RAE-NWM: Navigation World Model in Dense Visual Representation Space
Mingkun Zhang, Wangtian Shen, Fan Zhang, Haijian Qin, Zihao Pei, and Ziyang Meng

TL;DR
This paper introduces RAE-NWM, a novel navigation world model that operates in a dense visual feature space, improving structural stability and control in visual navigation tasks.
Contribution
The paper proposes RAE-NWM, a new model that leverages dense visual features and a diffusion transformer to enhance navigation accuracy and stability.
Findings
Dense DINOv2 features have strong linear predictability for transitions.
Modeling in dense feature space improves structural stability.

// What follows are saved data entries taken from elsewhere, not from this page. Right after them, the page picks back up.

-- ==== Sys2Proof/Tests/Slice0.lean ====
section
/-! SUPPORT. Tests/Slice0.lean: the smoke test of WellFormed, every constructor's decoding, one or two small tests per instruction
with their expected results taken from 95_test_vectors.md, and for every obligation that has hypotheses one witness that meets them. -/

namespace Sys2Proof.Tests

open Sys2Proof.Machine

/-! ### Helpers -/

/-- The frame of the source's example, F1 of the vectors (95_test_vectors.md S1). -/
def f1 : Frame := #v[0x00, 0x5A, 0x00, 0x00, 0x64, 0x00, 0x00, 0x32, 0x00, 0x00, 0x64, 0x00,
  0x00, 0x0A, 0x00, 0x00, 0x64, 0x00, 0x00, 0x05, 0x70, 0x00, 0x01, 0xDE]

/-- A frame with Status s, marker, and zeros: its checksum is 0 (Y8). -/
def zeros (status : Byte) : Frame := (Vector.replicate 24 0).set 0 status |>.set 1 0x5A

/-- The registers of group M after INIT with the given constants and nothing accepted (I2). -/
def meterOn (kv ki : BitVec 32) : Meter := { Meter.reset with inited := true, kv, ki }

/-- The start state of the vectors: hardware reset, then INIT with both constants 1.0. -/
def ready : State := { State.reset with meter := meterOn 0x10000 0x10000 }

/-- `ready` in the middle of a candidate whose held bytes are those of f. -/
def collecting (f : Frame) (cnt : BitVec 5) : State :=
  { ready with sync := { mode := .collect, cnt, winValid := false, winPrev := 0
                         fb := Memory.writeBlock [] 0 (f.toList.take cnt.toNat) } }

/-- `ready` hunting with the byte b in the window. -/
def seen (b : Byte) : State := { ready with sync := { Sync.reset with winPrev := b, winValid := true } }

/-- `ready` with one item on the port. -/
def offered (rst : Bool) (word : PortWord) : State :=
  { ready with env := { ready.env with input := [⟨rst, word, 0x20000, 0x8000⟩] } }

/-- The next state of an instruction, or the state itself where it stops. -/
def after (i : Instr) (s : State) : State :=
  match exec i s with
  | .next t => t
  | .fault _ => s
  | .refused _ => s

/-- Whether an instruction completes. -/
def completes (i : Instr) (s : State) : Bool :=
  match exec i s with
  | .next _ => true
  | .fault _ => false
  | .refused _ => false

theorem exec_after {i : Instr} {s : State} (h : completes i s = true) : exec i s = .next (after i s) := by
  unfold completes at h
  unfold after
  split at h <;> simp_all

/-! ### WellFormed: an ill-formed term for each check is refused -/

theorem test_wf_reanchor_needs_sync : (Instr.reanchor (Vector.replicate 24 1)).wf = false := by decide

theorem test_wf_reanchor_needs_bad_sum : (Instr.reanchor f1).wf = false := by decide

theorem test_wf_accept_needs_sync : (Instr.accept (f1.set 1 0)).wf = false := by decide

theorem test_wf_accept_needs_sum : (Instr.accept (f1.set 23 0xDF)).wf = false := by decide

/-- A ready voltage register against an UpdateFlags byte of 0x30, and the like for the other three components. -/
theorem test_wf_convert_needs_ready_bits :
    (Instr.convert { decodeFields f1 with flags := 0x30 }).wf = false ∧
      (Instr.convert { decodeFields f1 with ireg := none }).wf = false ∧
      (Instr.convert { decodeFields f1 with preg := none }).wf = false ∧
      (Instr.convert { decodeFields f1 with ovf := true }).wf = false := by decide

/-! ### Decoding: words written out from 30_encoding.md R86 to R90 and R80 -/

/-- IDLE, `00xxxxxxxx` (R87). -/
theorem test_decode_idle :
    decodeTableWord 16 0b0000000000 = some .idle ∧ decodeTableWord 16 0b0011111111 = some .idle := by decide

/-- RXBYTE, `01dddddddd` (R88): 0x15A, 0x1DE, 0x101. -/
theorem test_decode_rxbyte :
    decodeTableWord 16 0b0101011010 = some (.rxbyte 0x5A) ∧ decodeTableWord 16 0b0111011110 = some (.rxbyte 0xDE) ∧
      decodeTableWord 16 0b0100000001 = some (.rxbyte 0x01) := by decide

/-- FLUSH, `10xxxxxxxx` (R89). -/
theorem test_decode_flush :
    decodeTableWord 16 0b1000000000 = some .flush ∧ decodeTableWord 16 0b1010101010 = some .flush := by decide

/-- INIT, `11xxxxxxxx` (R90). -/
theorem test_decode_init :
    decodeTableWord 16 0b1100000000 = some .init ∧ decodeTableWord 16 0b1111111111 = some .init := by decide

/-- FRAME, 24 bytes, offset 0 in bits 191:184 (R80). -/
theorem test_decode_frame :
    decodeTableWord 192 0x005A00006400003200006400000A000064000005700001DE = some (.frame f1) := by decide

/-- A stage function carries the word of the RXBYTE that completed its frame (R101): 0x1DE for F1. -/
theorem test_encode_stage :
    encode (.validate f1) = some [0xDE, 0x01] ∧ encode (.accept f1) = some [0xDE, 0x01] ∧
      encode (.decode f1) = some [0xDE, 0x01] ∧ encode (.reanchor (f1.set 23 0xDF)) = some [0xDF, 0x01] ∧
      encode (.convert (decodeFields f1)) = none ∧ decode [0xDE, 0x01] = .ok (.rxbyte 0xDE) := by
  refine ⟨by decide, by decide, by decide, by decide, by decide, rfl⟩

theorem test_decode_bad_length :
    (decode [] = .error (.badLength 0)) ∧ decode [0x5A, 0x01, 0x00] = .error (.badLength 3) := ⟨rfl, rfl⟩

theorem test_decode_beyond_command_word : decode [0x00, 0x04] = .error .beyondCommandWord := rfl

/-- No 24-byte string is illegal (R96): a wrong Sync, a wrong Checksum. -/
theorem test_decode_any_frame :
    decodeTableWord 192 0x000000006400003200006400000A000064000005700001DE = some (.frame (f1.set 1 0)) ∧
      decodeTableWord 192 0x005A00006400003200006400000A000064000005700001DF = some (.frame (f1.set 23 0xDF)) := by
  decide

/-! ### One step of each instruction: expected values from 95_test_vectors.md -/

/-- IDLE in a partial candidate keeps it (I5, R111). -/
theorem test_idle_keeps_candidate :
    (after .idle (collecting f1 12)).sync = (collecting f1 12).sync ∧
      (after .idle (collecting f1 12)).outs = [⟨.none, none⟩] := by decide

/-- Y3, byte #1: 5A behind 11 anchors, FB = 11 5A, CNT 2. -/
theorem test_rxbyte_anchors :
    (after (.rxbyte 0x5A) (seen 0x11)).sync.view = ⟨.collect, 2, none, [0x11, 0x5A]⟩ := by decide

/-- Y1, byte #23: READING (0x8000, 0x1999, 0x0CCC, 0x0CCC, 0x10000, 0x1). -/
theorem test_rxbyte_completes :
    (after (.rxbyte 0xDE) (collecting f1 23)).outs =
      [⟨.reading, some ⟨some 0x8000, some 0x1999, some 0x0CCC, some 0x0CCC, some 0x10000, 0x1⟩⟩] := by decide

/-- I4: FLUSH keeps group M and goes back to hunting. -/
theorem test_flush_keeps_meter :
    (after .flush { collecting f1 12 with meter := { meterOn 1 1 with ovfCnt := 7, ovfSat := true, frameCnt := 99 } }).meter =
        { meterOn 1 1 with ovfCnt := 7, ovfSat := true, frameCnt := 99 } ∧
      (after .flush (collecting f1 12)).sync.view = ⟨.hunt, 0, none, []⟩ := by decide

/-- I3: INIT kv=0x00020000 ki=0x00008000 starts over. -/
theorem test_init_starts_over :
    (after .init
        { collecting f1 12 with
          meter := { meterOn 1 1 with ovfCnt := 7, ovfSat := true, frameCnt := 99, lastVValid := true }
          env := { ready.env with cfgKv := 0x20000, cfgKi := 0x8000 } }).meter = meterOn 0x20000 0x8000 := by decide

/-- I2, and R244: a zero constant is refused. -/
theorem test_init_after_reset :
    (after .init State.reset).meter = meterOn 0x10000 0x10000 ∧
      completes .init { ready with env := { ready.env with cfgKi := 0 } } = false := by decide

/-- A1 to A4. -/
theorem test_validate_sums :
    (after (.validate (Vector.replicate 24 0)) ready).stage = .verdict true ∧
      (after (.validate (((Vector.replicate 24 0xFF).set 0 0).set 1 0x5A |>.set 23 0xEB)) ready).stage = .verdict true ∧
      (after (.validate (((Vector.replicate 24 0xFF).set 0 0).set 1 0x5A |>.set 23 0xEA)) ready).stage = .verdict false ∧
      (after (.validate f1) ready).stage = .verdict true := by decide

/-- A5 to A9: a single change, two that cancel, the Status, the Sync, the stored checksum. -/
theorem test_validate_laws :
    (after (.validate (f1.set 4 0x65)) ready).stage = .verdict false ∧
      (after (.validate ((f1.set 4 0x65).set 7 0x31)) ready).stage = .verdict true ∧
      (after (.validate (f1.set 0 0xF2)) ready).stage = .verdict true ∧
      (after (.validate (f1.set 1 0)) ready).stage = .verdict true ∧
      (after (.validate (f1.set 23 0xDF)) ready).stage = .verdict false := by decide

/-- Y7: marker at offset 2, FB = 5A 5A and 21 zeros, CNT 23. -/
theorem test_reanchor_first :
    (after (.reanchor ((zeros 0x00).set 2 0x5A)) ready).sync.view =
      ⟨.collect, 23, none, 0x5A :: 0x5A :: List.replicate 21 0⟩ := by decide

/-- Y9: marker at offset 23, FB = 00 5A, CNT 2; and Y4: no marker. -/
theorem test_reanchor_last_and_none :
    (after (.reanchor ((zeros 0x00).set 23 0x5A)) ready).sync.view = ⟨.collect, 2, none, [0x00, 0x5A]⟩ ∧
      (after (.reanchor (((Vector.replicate 24 1).set 0 0xAA).set 1 0x5A)) ready).sync.view =
        ⟨.hunt, 0, some 0x01, []⟩ := by decide

/-- C1: the registers ACCEPT writes. -/
theorem test_accept_registers :
    (after (.accept f1) ready).meter =
      { meterOn 0x10000 0x10000 with
        frameCnt := 1, lastFrame := f1, lastFrameValid := true, lastV := 0x8000, lastVValid := true
        lastI := 0x1999, lastIValid := true, lastP := 0x0CCC, lastPValid := true, lastS := 0x0CCC
        lastSValid := true, lastPf := 0x10000, lastPfValid := true, lastCum := 1 } := by decide

/-- C2: voltage bit clear; INCOMPLETE, and LAST_V is kept (R40). -/
theorem test_accept_incomplete :
    (after (.accept ((f1.set 20 0x30).set 23 0x9E))
        { ready with meter := { meterOn 0x10000 0x10000 with lastV := 0x1234, lastVValid := true } }).outs =
        [⟨.incomplete, some ⟨none, some 0x1999, some 0x0CCC, none, none, 0x1⟩⟩] ∧
      (after (.accept ((f1.set 20 0x30).set 23 0x9E))
        { ready with meter := { meterOn 0x10000 0x10000 with lastV := 0x1234, lastVValid := true } }).meter.lastV = 0x1234 := by
  decide

/-- B13. -/
theorem test_decode_fields :
    (after (.decode #v[0x55, 0x5A, 0x02, 0xD0, 0xF0, 0x00, 0x0C, 0x6A, 0x00, 0x3D, 0x3B, 0x00,
        0x16, 0xC4, 0x4F, 0x8E, 0x78, 0x00, 0xA3, 0xF2, 0x71, 0x01, 0x02, 0xE8]) ready).stage =
      .fields ⟨0x55, 184560, some 3178, 15675, some 5828, 5213816, some 41970, 0x71, false, 258⟩ := by decide

/-- B6 to B12: the ready bits and the overflow bit of UpdateFlags 0x40, 0x20, 0x10, 0x80, 0x0F. -/
theorem test_decode_ready_bits :
    [0x40, 0x20, 0x10, 0x80, 0x0F].map (fun b : Byte =>
        let d := decodeFields (f1.set 20 b)
        (d.vreg.isSome, d.ireg.isSome, d.preg.isSome, d.ovf)) =
      [(true, false, false, false), (false, true, false, false), (false, false, true, false),
        (false, false, false, true), (false, false, false, false)] := by decide

/-- C14, the largest operands. -/
theorem test_convert_largest :
    (after (.convert ⟨0, 1, some 0xFFFFFF, 1, some 0xFFFFFF, 1, some 0xFFFFFF, 0x70, false, 0xFFFF⟩)
        { ready with meter := meterOn 0xFFFFFFFF 0xFFFFFFFF }).stage =
      .reading ⟨some 0xFFFFFEFF000001, some 0xFFFFFEFF000001, some 0xFFFFFEFE00000200FF,
        some 0xFFFFFDFE00010400FFFDFE00, some 0x0, 0xFFFF⟩ := by decide

/-- C7 (POWER_OOR) and C12, C13 (the last increment, then saturation). -/
theorem test_convert_corners :
    (after (.convert { decodeFields f1 with status := 0xF2 }) ready).stage =
        .reading ⟨some 0x8000, some 0x1999, some 0, some 0x0CCC, some 0, 0x1⟩ ∧
      [0xFFFE, 0xFFFF].map (fun c : BitVec 16 =>
          let m := (after (.convert ⟨0, 100, none, 100, none, 100, none, 0x80, true, 0xFFFF⟩)
            { ready with meter := { meterOn 1 1 with ovfCnt := c } }).meter
          (m.ovfCnt, m.ovfSat)) = [(0xFFFF, false), (0xFFFF, true)] := by decide

/-- Y1 as one FRAME: 23 NONE, then READING; HUNT, CNT 0, WIN_VALID 0, FRAME_CNT 1. And Y14: before any INIT it changes nothing. -/
theorem test_frame_accepted :
    (after (.frame f1) ready).outs =
        List.replicate 23 ⟨.none, none⟩ ++
          [⟨.reading, some ⟨some 0x8000, some 0x1999, some 0x0CCC, some 0x0CCC, some 0x10000, 0x1⟩⟩] ∧
      (after (.frame f1) ready).sync.view = ⟨.hunt, 0, none, []⟩ ∧
      (after (.frame f1) ready).meter.frameCnt = 1 ∧
      (after (.frame f1) State.reset).meter = Meter.reset ∧ (after (.frame f1) State.reset).sync = Sync.reset := by decide

/-! ### Witnesses: for each obligation with hypotheses, a concrete state and operands that meet all of them together -/

/-- DecodeOfEncode: a well-formed term of every constructor. -/
theorem witness_DecodeOfEncode :
    ∀ i ∈ [Instr.idle, .rxbyte 0xFF, .flush, .init, .validate f1, .reanchor (f1.set 23 0), .accept f1, .decode f1,
      .convert (decodeFields f1), .frame f1], i.wf = true := by decide

/-- EncodeOfDecode: one byte string for each disjunct, the ignored data bits set in the third. -/
theorem witness_EncodeOfDecode :
    decode [0x5A, 0x01] = .ok (.rxbyte 0x5A) ∧ decode f1.toList = .ok (.frame f1) ∧
      decode [0xFF, 0x02] = .ok .flush := ⟨rfl, decode_toList f1, rfl⟩

/-- StepRunsDecoded: each of the clauses. -/
theorem witness_StepRunsDecoded :
    ((offered false (.command 0x15A)).env.input = [⟨false, .command 0x15A, 0x20000, 0x8000⟩] ∧
        portWord [0x5A, 0x01] = .ok (.command 0x15A) ∧ decode [0x5A, 0x01] = .ok (.rxbyte 0x5A)) ∧
      State.reset.env.input = [] ∧
      (offered true (.command 0)).env.input = [⟨true, .command 0, 0x20000, 0x8000⟩] := ⟨⟨rfl, rfl, rfl⟩, rfl, rfl⟩

theorem witness_InstructionsLeaveEnvironment : ∃ t, exec (.frame f1) ready = .next t :=
  ⟨_, exec_after (by decide)⟩

theorem witness_IdleChangesNothing : ∀ c ∈ [Instr.init, .idle, .rxbyte 1, .idle, .flush], commandOnly c = true := by
  decide

theorem witness_IgnoredBeforeInit :
    State.reset.meter.inited = false ∧ State.reset.sync.mode = .hunt ∧ State.reset.sync.cnt = 0 ∧
      State.reset.sync.winValid = false ∧
      ∀ c ∈ [Instr.idle, .flush, .rxbyte 0x5A], c = .idle ∨ c = .flush ∨ ∃ b, c = .rxbyte b := by
  refine ⟨rfl, rfl, rfl, rfl, fun c hc => ?_⟩
  simp only [List.mem_cons, List.not_mem_nil, or_false] at hc
  rcases hc with rfl | rfl | rfl
  · exact .inl rfl
  · exact .inr (.inl rfl)
  · exact .inr (.inr ⟨_, rfl⟩)

/-- RxbyteHuntsOn: the marker as first byte (Y5), and another byte behind one. -/
theorem witness_RxbyteHuntsOn :
    (ready.meter.inited = true ∧ ready.sync.mode = .hunt ∧
        (ready.sync.winValid = false ∨ (0x5A : Byte) ≠ Config.syncMarker)) ∧
      (seen 0x11).meter.inited = true ∧ (seen 0x11).sync.mode = .hunt ∧
        ((seen 0x11).sync.winValid = false ∨ (0x59 : Byte) ≠ Config.syncMarker) := by decide

theorem witness_RxbyteAnchors :
    (seen 0x5A).meter.inited = true ∧ (seen 0x5A).sync.mode = .hunt ∧ (seen 0x5A).sync.winValid = true ∧
      (0x5A : Byte) = Config.syncMarker := by decide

Enhanced navigation performance in complex environments.
Abstract
Visual navigation requires agents to reach goals in complex environments through perception and planning. World models address this task by simulating action-conditioned state transitions to predict future observations. Current navigation world models typically learn state evolution under actions within the compressed latent space of a Variational Autoencoder, where spatial compression often discards fine-grained structural information and hinders precise control. To better understand the propagation characteristics of different representations, we conduct a linear dynamics probe and observe that dense DINOv2 features exhibit stronger linear predictability for action-conditioned transitions. Motivated by this observation, we propose the Representation Autoencoder-based Navigation World Model (RAE-NWM), which models navigation dynamics in a dense visual representation space. We employ a…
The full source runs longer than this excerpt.